Singles from The Ballad of Darren
- "The Narcissist" Released: 18 May 2023; "St. Charles Square" Released: 29 June 2023; "Barbaric" Released: 21 July 2023;

= The Ballad of Darren =

The Ballad of Darren is the ninth studio album by English rock band Blur. It was released on 21 July 2023 by Parlophone and Warner Records. The album's songs were written by frontman Damon Albarn in 2022 while on tour with Gorillaz, and composed by Albarn and the rest of the band. It was produced by James Ford at Studio 13 in London and Devon. It is Blur's first album since The Magic Whip (2015), and their shortest album, with a runtime under 40 minutes. The album's artwork features a 2004 photograph of a man swimming alone in the Gourock Outdoor Pool in Gourock, Scotland, taken by Martin Parr. Its title refers to Darren "Smoggy" Evans, the band's longtime bodyguard.

The Ballad of Darren received critical acclaim. It became the band's seventh consecutive album to debut at number one in the UK. It also topped the charts in Belgium, Ireland, Scotland and Switzerland, and became the band's first album to reach the Top 10 on the Top Album Sales chart in the US, reaching #8. The album was promoted by the singles "The Narcissist", "St. Charles Square" and "Barbaric", as well as a global tour.

==Background and recording==
The band's eighth studio album The Magic Whip was released in April 2015 to critical acclaim and became the band's sixth UK number-one album. In April 2017, Damon Albarn's project Gorillaz released their fifth studio album, Humanz which was followed by three other albums, released in June 2018, October 2020, and February 2023 respectively. Albarn also released his second solo album, The Nearer the Fountain, More Pure the Stream Flows in November 2021. Guitarist Graham Coxon worked on soundtracks for the shows The End of the F***ing World and I Am Not Okay with This, while also releasing his debut album with side project the Waeve in February 2023. Meanwhile, drummer Dave Rowntree released his debut solo album, Radio Songs, in January 2023.

Albarn wrote demos for the album while touring with Gorillaz, in 2022. He recalled: "I recorded in a lot of conference rooms but I did actually have a wonderful moment in Montreal. Opposite my [hotel] room was this fantastic mural of Leonard Cohen." Some of the songs were demo'd during that time, and by New Year's Eve he had 24 songs. The album's opening track "The Ballad" is a reworked version of "Half a Song", a demo recorded by Albarn in 2003 during Blur's Think Tank tour and previously released on Albarn's 2003 EP Democrazy.
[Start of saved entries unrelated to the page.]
/-- The banks are granted, freed and checked: a command whose bank is free and unlocked is granted (R226), one for a
locked channel is dropped and counted in SLUICE_CNT.DROPS (R229, R235); a bank whose free time has passed is free again
(R225); a deferred request that can no longer meet its limit is dropped and counted (R228, R229), judged by the earliest
instant of log entry 71; an open load, a short, an overcurrent, a missing clamp and a stuck decay set their FAULT bits, a
short that of the bank's channel, and do what R223 and R232 to R234 state; the bootstrap levels hold and release the
switches (R221); the boost voltage and the current code are taken (R219, R224), the code by the full scale SENSE_GAIN
chooses; an unlock acts on a bank granted to no channel and is held otherwise (R235). -/
def Obligations.BanksGrantFreeAndCheck : Prop :=
  (∀ (b : Fin 16) (a : Act) (s : State),
    s.plan.acts.find? (fun a => a.isBank && decide (a.bank = b.val) && decide (a.phase = .issued)) = some a →
    a.issued + 8 ≤ s.pt → locked s.banks[b] a.chan = false → bankFreeNow s.banks[b] → s.banks[b].queue = [] →
    ∃ t, exec (.bankCommand b) s = .next t ∧ t.banks[b].grant = some (Fin.ofNat 4 a.chan) ∧
      t.banks[b].holder = some a.serial ∧ t.plan.acts = s.plan.acts.map (fun x =>
        if x.serial = a.serial then { x with phase := .granted, effectAt := a.target } else x) ∧
      t = { s with banks := t.banks, plan := t.plan }) ∧
  (∀ (b : Fin 16) (a : Act) (s : State),
    s.plan.acts.find? (fun a => a.isBank && decide (a.bank = b.val) && decide (a.phase = .issued)) = some a →
    a.issued + 8 ≤ s.pt → locked s.banks[b] a.chan →
    ∃ t, exec (.bankCommand b) s = .next t ∧ t.plan.acts = s.plan.acts.filter (fun x => x.serial != a.serial) ∧
      t.rd (BANK.base b) BANK.SLUICE_CNT_DROPS = sat BANK.SLUICE_CNT_DROPS.top (s.rd (BANK.base b) BANK.SLUICE_CNT_DROPS + 1) ∧
      (∃ x ∈ t.inFlight, x.src = 64 + 4 * b.val ∧ x.raisedAt = s.tick) ∧ t.banks = s.banks) ∧
  (∀ (b : Fin 16) (e : Nat) (s : State), s.banks[b].ended = some e → e + 40 ≤ s.tick → s.banks[b].zeroSeen →
    s.banks[b].queue = [] → ∃ t, exec (.bankFree b) s = .next t ∧ bankFreeNow t.banks[b] ∧ t.banks[b].holder = none ∧
      t.plan = s.plan) ∧
  (∀ (b : Fin 16) (q : Nat) (a : Act) (s : State), s.banks[b].queue = [q] → findAct s q = some a →
    a.target + a.dlim < earliestEffect s b a →
    ∃ t, exec (.deferLimitExpire b) s = .next t ∧ t.banks[b].queue = [] ∧
      t.rd (BANK.base b) BANK.SLUICE_CNT_DROPS = sat BANK.SLUICE_CNT_DROPS.top (s.rd (BANK.base b) BANK.SLUICE_CNT_DROPS + 1) ∧
      (∃ x ∈ t.inFlight, x.src = 64 + 4 * b.val ∧ x.raisedAt = s.tick) ∧ t.plan.acts = s.plan.acts.filter (fun x => x.serial != a.serial)) ∧
  (∀ (b : Fin 16) (t0 : Nat) (ch : Fin 4) (s : State), s.banks[b].checkAt = some t0 → s.banks[b].grant = some ch →
    s.cfg (BANK.base b) BANK.OPEN_CFG_T ≠ 0 → s.banks[b].openDone = false →
    t0 + 16 * s.cfg (BANK.base b) BANK.OPEN_CFG_T ≤ s.tick → bit (s.reg (BANK.base b + 0x5C)).toNat (8 + ch.val) = false →
    ∃ t, exec (.openLoadTimeout b) s = .next t ∧ t.banks[b].openDone ∧
      t.reg (BANK.base b + 0x5C) = s.reg (BANK.base b + 0x5C) ||| toWord (2 ^ (8 + ch.val)) ∧ t.plan = s.plan) ∧
  (∀ (b : Fin 16) (t0 : Nat) (ch : Fin 4) (s : State), s.banks[b].checkAt = some t0 → s.banks[b].grant = some ch →
    s.cfg (BANK.base b) BANK.SHORT_CFG_T ≠ 0 → s.banks[b].shortDone = false →
    s.tick < t0 + 16 * s.cfg (BANK.base b) BANK.SHORT_CFG_T →
    s.cfg (BANK.base b) BANK.SHORT_CFG_LVL ≤ s.rd (BANK.base b) BANK.SENSE_I →
    ∃ t, exec (.shortDetect b) s = .next t ∧ t.banks[b].shortDone ∧ t.banks[b].mask = 0 ∧
      bit (t.reg (BANK.base b + 0x5C)).toNat (12 + ch.val) ∧
      (bit (s.reg (BANK.base b + 0x5C)).toNat (12 + ch.val) = false →
        ∃ x ∈ t.inFlight, x.src = 65 + 4 * b.val ∧ x.raisedAt = s.tick) ∧
      t.banks[b].chLock = (if s.on (BANK.base b) BANK.CFG_LOCK_ON_SHORT then s.banks[b].chLock ||| 2 ^ ch.val
        else s.banks[b].chLock) ∧
      (if actionOn s b then t.banks[b].grant = none ∧ t.shp[b].running = false
       else t.banks[b].grant = s.banks[b].grant ∧ t.plan = s.plan)) ∧
  (∀ (b : Fin 16) (s : State), s.cfg (BANK.base b) BANK.OC_CFG_LVL ≤ s.rd (BANK.base b) BANK.SENSE_I →
    ∃ t, exec (.overcurrentTrip b) s = .next t ∧ t.banks[b].mask = 0 ∧ t.flag (BANK.base b) BANK.FAULT_OC ∧
      t.banks[b].bankLock = (s.banks[b].bankLock || s.on (BANK.base b) BANK.CFG_LOCK_ON_OC) ∧
      (if actionOn s b then t.banks[b].grant = none ∧ t.shp[b].running = false
       else t.banks[b].grant = s.banks[b].grant ∧ t.plan = s.plan)) ∧
  (∀ (b : Fin 16) (t0 : Nat) (s : State), s.banks[b].clampAt = some t0 → s.on (BANK.base b) BANK.CFG_CLAMP_EN →
    t0 + 200 ≤ s.tick → s.banks[b].clampSeen = false →
    ∃ t, exec (.clampMiss b) s = .next t ∧ t.banks[b].clampAt = none ∧ t.flag (BANK.base b) BANK.FAULT_CLAMP_MISS) ∧
  (∀ (b : Fin 16) (t0 : Nat) (s : State), s.banks[b].decayAt = some t0 → s.banks[b].stuckDone = false →
    t0 + 400 * s.cfg (BANK.base b) BANK.DECAY_CFG_TMO ≤ s.tick →
    ∃ t, exec (.decayStuck b) s = .next t ∧ t.banks[b].bankLock ∧ t.banks[b].decayAt = some t0 ∧
      t.flag (BANK.base b) BANK.FAULT_DECAY_STUCK) ∧
  (∀ (b : Fin 16) (s : State), ∃ t, exec (.bootUv b true) s = .next t ∧ t.banks[b].bootOffH ∧
      t.flag (BANK.base b) BANK.FAULT_BOOT_UV_H) ∧
  (∀ (b : Fin 16) (s : State), ∃ t, exec (.bootUv b false) s = .next t ∧ t.banks[b].bootOffB ∧
      t.flag (BANK.base b) BANK.FAULT_BOOT_UV_B) ∧
  (∀ (b : Fin 16) (hs : Bool) (s : State), ∃ t, exec (.bootUvRelease b hs) s = .next t ∧
      (if hs then t.banks[b].bootOffH = false ∧ t.banks[b].bootOffB = s.banks[b].bootOffB
       else t.banks[b].bootOffB = false ∧ t.banks[b].bootOffH = s.banks[b].bootOffH) ∧ t = { s with banks := t.banks }) ∧
  (∀ (b : Fin 16) (code : BitVec 10) (s : State), ∃ t, exec (.boostSample b code) s = .next t ∧
      t.rd (BANK.base b) BANK.SENSE_BOOSTV = code.toNat ∧
      (code.toNat < s.cfg (BANK.base b) BANK.BOOST_CFG_UV → t.flag (BANK.base b) BANK.FAULT_BOOST_UV) ∧ t.banks = s.banks) ∧
  (∀ (b : Fin 16) (v : Word) (s : State), notGranted s b → ∃ t, exec (.bankUnlock b v) s = .next t ∧
      t.banks[b].bankLock = (s.banks[b].bankLock && !bit (s.reg (BANK.base b + 0x70) ||| (v &&& 0x1F)).toNat 4) ∧
      t.reg (BANK.base b + 0x70) = 0 ∧ t = { s with regs := t.regs, banks := t.banks }) ∧
  (∀ (b : Fin 16) (v : Word) (s : State), notGranted s b = false → ∃ t, exec (.bankUnlock b v) s = .next t ∧
      t.reg (BANK.base b + 0x70) = s.reg (BANK.base b + 0x70) ||| (v &&& 0x1F) ∧ t = { s with regs := t.regs }) ∧
  (∀ (b : Fin 16) (uv : Word) (clamp : Bool) (s : State), s.shp[b].dipFrom = none → s.shp[b].running = false →
    ∃ t, exec (.bankSenseSample b uv clamp) s = .next t ∧
      t.rd (BANK.base b) BANK.SENSE_I = senseOf (s.on (BANK.base b) BANK.CFG_SENSE_GAIN) uv.toInt ∧
      t.banks[b].clamp = clamp ∧ t.banks[b].mask = s.banks[b].mask ∧ t.shp = s.shp)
In January 2023, Blur began recording material at Albarn's Studio 13 in London and Devon. James Ford, who previously worked with Gorillaz and Coxon's band the Waeve, produced the album. The record was finished by the first week of May 2023. Albarn described The Ballad of Darren as "the first legit Blur album since 13, because we approached it like we would have approached making a record before, with all of us together in the room."
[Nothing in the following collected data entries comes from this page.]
-- ==== Sys2Proof/Laws/State.lean ====
section
/-! SUPPORT. What each update of the state leaves alone, one lemma per field, and what it puts into the field it writes. -/

namespace Sys2Proof.Machine

variable (s : State)

@[simp] theorem State.setReg_pending (a : Nat) (w : Word) : (s.setReg a w).pending = s.pending := rfl
@[simp] theorem State.setReg_tick (a : Nat) (w : Word) : (s.setReg a w).tick = s.tick := rfl
@[simp] theorem State.setReg_pt (a : Nat) (w : Word) : (s.setReg a w).pt = s.pt := rfl
@[simp] theorem State.setReg_respData (a : Nat) (w : Word) : (s.setReg a w).respData = s.respData := rfl
@[simp] theorem State.setReg_respErr (a : Nat) (w : Word) : (s.setReg a w).respErr = s.respErr := rfl
@[simp] theorem State.setReg_free (a : Nat) (w : Word) : (s.setReg a w).free = s.free := rfl
@[simp] theorem State.setReg_act (a : Nat) (w : Word) : (s.setReg a w).act = s.act := rfl
@[simp] theorem State.setReg_committed (a : Nat) (w : Word) : (s.setReg a w).committed = s.committed := rfl
@[simp] theorem State.setReg_inFlight (a : Nat) (w : Word) : (s.setReg a w).inFlight = s.inFlight := rfl
@[simp] theorem State.setReg_mem (a : Nat) (w : Word) : (s.setReg a w).mem = s.mem := rfl
@[simp] theorem State.setReg_memErr (a : Nat) (w : Word) : (s.setReg a w).memErr = s.memErr := rfl
@[simp] theorem State.setReg_slotPoison (a : Nat) (w : Word) : (s.setReg a w).slotPoison = s.slotPoison := rfl
@[simp] theorem State.setReg_ptab (a : Nat) (w : Word) : (s.setReg a w).ptab = s.ptab := rfl
@[simp] theorem State.setReg_ptabLo (a : Nat) (w : Word) : (s.setReg a w).ptabLo = s.ptabLo := rfl
@[simp] theorem State.setReg_ptabSnap (a : Nat) (w : Word) : (s.setReg a w).ptabSnap = s.ptabSnap := rfl
@[simp] theorem State.setReg_dev (a : Nat) (w : Word) : (s.setReg a w).dev = s.dev := rfl
@[simp] theorem State.setReg_wheels (a : Nat) (w : Word) : (s.setReg a w).wheels = s.wheels := rfl
@[simp] theorem State.setReg_trk (a : Nat) (w : Word) : (s.setReg a w).trk = s.trk := rfl
@[simp] theorem State.setReg_xchk (a : Nat) (w : Word) : (s.setReg a w).xchk = s.xchk := rfl
@[simp] theorem State.setReg_plan (a : Nat) (w : Word) : (s.setReg a w).plan = s.plan := rfl
@[simp] theorem State.setReg_hdg (a : Nat) (w : Word) : (s.setReg a w).hdg = s.hdg := rfl
@[simp] theorem State.setReg_sys (a : Nat) (w : Word) : (s.setReg a w).sys = s.sys := rfl
@[simp] theorem State.setReg_memc (a : Nat) (w : Word) : (s.setReg a w).memc = s.memc := rfl
@[simp] theorem State.setReg_banks (a : Nat) (w : Word) : (s.setReg a w).banks = s.banks := rfl
@[simp] theorem State.setReg_lev (a : Nat) (w : Word) : (s.setReg a w).lev = s.lev := rfl
@[simp] theorem State.setReg_shp (a : Nat) (w : Word) : (s.setReg a w).shp = s.shp := rfl
@[simp] theorem State.setReg_trims (a : Nat) (w : Word) : (s.setReg a w).trims = s.trims := rfl
@[simp] theorem State.setReg_conv (a : Nat) (w : Word) : (s.setReg a w).conv = s.conv := rfl
@[simp] theorem State.setReg_dacAt (a : Nat) (w : Word) : (s.setReg a w).dacAt = s.dacAt := rfl
@[simp] theorem State.setReg_gates (a : Nat) (w : Word) : (s.setReg a w).gates = s.gates := rfl
@[simp] theorem State.setReg_gatesCut (a : Nat) (w : Word) : (s.setReg a w).gatesCut = s.gatesCut := rfl
@[simp] theorem State.setReg_trigs (a : Nat) (w : Word) : (s.setReg a w).trigs = s.trigs := rfl
@[simp] theorem State.setReg_pwm (a : Nat) (w : Word) : (s.setReg a w).pwm = s.pwm := rfl
@[simp] theorem State.setReg_tripPins (a : Nat) (w : Word) : (s.setReg a w).tripPins = s.tripPins := rfl
@[simp] theorem State.setReg_tmr (a : Nat) (w : Word) : (s.setReg a w).tmr = s.tmr := rfl
@[simp] theorem State.setReg_tioIn (a : Nat) (w : Word) : (s.setReg a w).tioIn = s.tioIn := rfl
@[simp] theorem State.setReg_rnl (a : Nat) (w : Word) : (s.setReg a w).rnl = s.rnl := rfl
@[simp] theorem State.setReg_rioOut (a : Nat) (w : Word) : (s.setReg a w).rioOut = s.rioOut := rfl
@[simp] theorem State.setReg_rioPins (a : Nat) (w : Word) : (s.setReg a w).rioPins = s.rioPins := rfl
@[simp] theorem State.setReg_catch_ (a : Nat) (w : Word) : (s.setReg a w).catch_ = s.catch_ := rfl
@[simp] theorem State.setReg_flume (a : Nat) (w : Word) : (s.setReg a w).flume = s.flume := rfl
@[simp] theorem State.setReg_cores (a : Nat) (w : Word) : (s.setReg a w).cores = s.cores := rfl
@[simp] theorem State.setReg_coreFrame (a : Nat) (w : Word) : (s.setReg a w).coreFrame = s.coreFrame := rfl
@[simp] theorem State.setReg_halves (a : Nat) (w : Word) : (s.setReg a w).halves = s.halves := rfl
@[simp] theorem State.setReg_link (a : Nat) (w : Word) : (s.setReg a w).link = s.link := rfl
@[simp] theorem State.setReg_host (a : Nat) (w : Word) : (s.setReg a w).host = s.host := rfl
@[simp] theorem State.setReg_flash (a : Nat) (w : Word) : (s.setReg a w).flash = s.flash := rfl
@[simp] theorem State.setReg_tap (a : Nat) (w : Word) : (s.setReg a w).tap = s.tap := rfl
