-- ==== Sys2Proof/Laws/SoundXchk.lean ====
section
/-! SUPPORT. Every state function of Machine/Xchk.lean keeps the invariant `Good` of Laws/Sound.lean. -/

namespace Sys2Proof.Machine

variable {qs : List Instr}

theorem leaveXchk_good (t : Fin 2) (s : State) (hg : Good qs s) : Good qs (leaveXchk t s) := by
  unfold leaveXchk
  repeat' first
    | with_reducible assumption
    | (refine fun _ => ?_)
    | lift_lets
    | intro x
    | split
    | with_reducible apply State.updTrk_good

theorem giveControl_good (t : Fin 2) (s : State) (hg : Good qs s) : Good qs (giveControl t s) := by
  unfold giveControl
  repeat' first
    | with_reducible assumption
    | (refine fun _ => ?_)
    | lift_lets
    | intro x
    | split
    | with_reducible apply leaveXchk_good
    | with_reducible apply decideHandover_good

theorem hardDisagreement_good (start : Bool) (s : State) (hg : Good qs s) : Good qs (hardDisagreement start s) := by
  unfold hardDisagreement
  repeat' first
    | with_reducible assumption
    | (refine fun _ => ?_)
    | lift_lets
    | (intro x; refine sup (Good qs x) ?_ ?_; (on_goal 1 => subst x); (on_goal 2 => (intro _; clear_value x)))
    | (intro x; clear_value x)
    | intro x
    | split
    | with_reducible apply setIfault_good
    | with_reducible apply giveControl_good
    | with_reducible apply State.raise_good
    | with_reducible apply State.wr_good
    | with_reducible apply violation_good
    | (refine good_of_parts ?_; dsimp only; refine parts_of_good ?_; with_reducible assumption)

theorem faultyDisagreement_good (start : Bool) (s : State) (hg : Good qs s) : Good qs (faultyDisagreement start s) := by
  unfold faultyDisagreement
  repeat' first
    | with_reducible assumption
    | (refine fun _ => ?_)
    | lift_lets
    | intro x
    | split
    | with_reducible apply State.raise_good
    | with_reducible apply State.wr_good

theorem compareAngles_good (s : State) (hg : Good qs s) : Good qs (compareAngles s) := by
  unfold compareAngles
  repeat' first
    | with_reducible assumption
    | (refine fun _ => ?_)
    | lift_lets
    | (intro x; refine sup (Good qs x) ?_ ?_; (on_goal 1 => subst x); (on_goal 2 => (intro _; clear_value x)))
    | (intro x; clear_value x)
    | intro x
    | split
    | with_reducible apply State.wr_good
    | with_reducible apply State.bump_good
    | with_reducible apply State.raise_good
    | with_reducible apply faultyDisagreement_good
    | with_reducible apply hardDisagreement_good
    | (refine good_of_parts ?_; dsimp only; refine parts_of_good ?_; with_reducible assumption)

theorem noCompare_good (s : State) (hg : Good qs s) : Good qs (noCompare s) := by
  unfold noCompare
  repeat' first
    | with_reducible assumption
    | (refine fun _ => ?_)
    | lift_lets
    | (intro x; refine sup (Good qs x) ?_ ?_; (on_goal 1 => subst x); (on_goal 2 => (intro _; clear_value x)))
    | (intro x; clear_value x)
    | intro x
    | split
    | with_reducible apply State.wr_good
    | with_reducible apply hf
    | (refine good_of_parts ?_; dsimp only; refine parts_of_good ?_; with_reducible assumption)

theorem faultOutcome_good (s : State) (hg : Good qs s) : Good qs (faultOutcome s) := by
  unfold faultOutcome
  repeat' first
    | with_reducible assumption
    | (refine fun _ => ?_)
    | lift_lets
    | (intro x; clear_value x)
    | intro x
    | split
    | with_reducible apply giveControl_good
    | with_reducible apply leaveXchk_good

theorem faultSpills_good (f : Option (Fin 2)) (s : State) (hg : Good qs s) : Good qs (faultSpills f s) := by
  unfold faultSpills
  repeat' first
    | with_reducible assumption
    | (refine fun _ => ?_)
    | lift_lets
    | intro x
    | split
    | with_reducible apply islandFault_good

theorem handbackAct_good (s : State) (hg : Good qs s) : Good qs (handbackAct s) := by
  unfold handbackAct
  repeat' first
    | with_reducible assumption
    | (refine fun _ => ?_)
    | lift_lets
    | (intro x; refine sup (Good qs x) ?_ ?_; (on_goal 1 => subst x); (on_goal 2 => (intro _; clear_value x)))
    | (intro x; clear_value x)
    | intro x
    | split
    | with_reducible apply State.wr_good
    | with_reducible apply State.err_good
    | with_reducible apply decideHandover_good
    | (refine good_of_parts ?_; dsimp only; refine parts_of_good ?_; with_reducible assumption)

theorem faultsAct_good (s : State) (hg : Good qs s) : Good qs (faultsAct s) := by
  unfold faultsAct
  repeat' first
    | with_reducible assumption
    | (refine fun _ => ?_)
    | lift_lets
    | intro x
    | split
    | with_reducible apply faultOutcome_good

theorem xchkTick_good (s : State) (hg : Good qs s) : Good qs (xchkTick s) := by
  unfold xchkTick
  repeat' first
    | with_reducible assumption
    | (refine fun _ => ?_)
    | lift_lets
    | (intro x; refine sup (Good qs x) ?_ ?_; (on_goal 1 => subst x); (on_goal 2 => (intro _; clear_value x)))
    | intro x
    | split
    | with_reducible apply compareAngles_good
    | with_reducible apply noCompare_good
    | with_reducible apply handbackAct_good

theorem rejoinStep_good (s : State) (hg : Good qs s) : Good qs (rejoinStep s) := by
  unfold rejoinStep
  repeat' first
    | with_reducible assumption
    | (refine fun _ => ?_)
    | lift_lets
    | intro x
    | split
    | with_reducible apply foldS_good
    | with_reducible apply State.updTrk_good

theorem handbackStep_good (s : State) (hg : Good qs s) : Good qs (handbackStep s) := by
  unfold handbackStep
  repeat' first
    | with_reducible assumption
    | (refine fun _ => ?_)
    | lift_lets
    | intro x
    | split
    | with_reducible apply State.wr_good
    | with_reducible apply State.err_good

end Sys2Proof.Machine
end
Each member of the band shared a brief commentary on the record. To Albarn, the record signifies "an aftershock, reflection and comment on where we find ourselves now". Coxon added that, with age, it becomes more important "that what we play is loaded with the right emotion and intention". Albarn claimed the album reflects their generation but also "has enough of the modern world in it to kind of be relatable to people younger as well."

==Composition==
===Musical style and influences===
The Ballad of Darren, an alternative rock and indie rock album, has been described as containing elements of baroque pop, lounge pop and 1970s' alternative pop. The album has been compared to the works of Lou Reed, John Cale, Radiohead's A Moon Shaped Pool and Blur's own Think Tank. Albarn noted that on this album, his way of singing was influenced by Alex Turner.

==Artwork and title==
The album's cover is a 2004 photograph of a man swimming alone in the Gourock Outdoor Pool in Gourock, Scotland, taken by Martin Parr. Rowntree said of the cover: "There's quite a bit about that image which is about overcoming some sort of physical situation. There is something about the safety of this lido which can get worryingly rough, which it does, and there are stories of this place where this guy would go down and exercise and there would be sharks washed in by the sea."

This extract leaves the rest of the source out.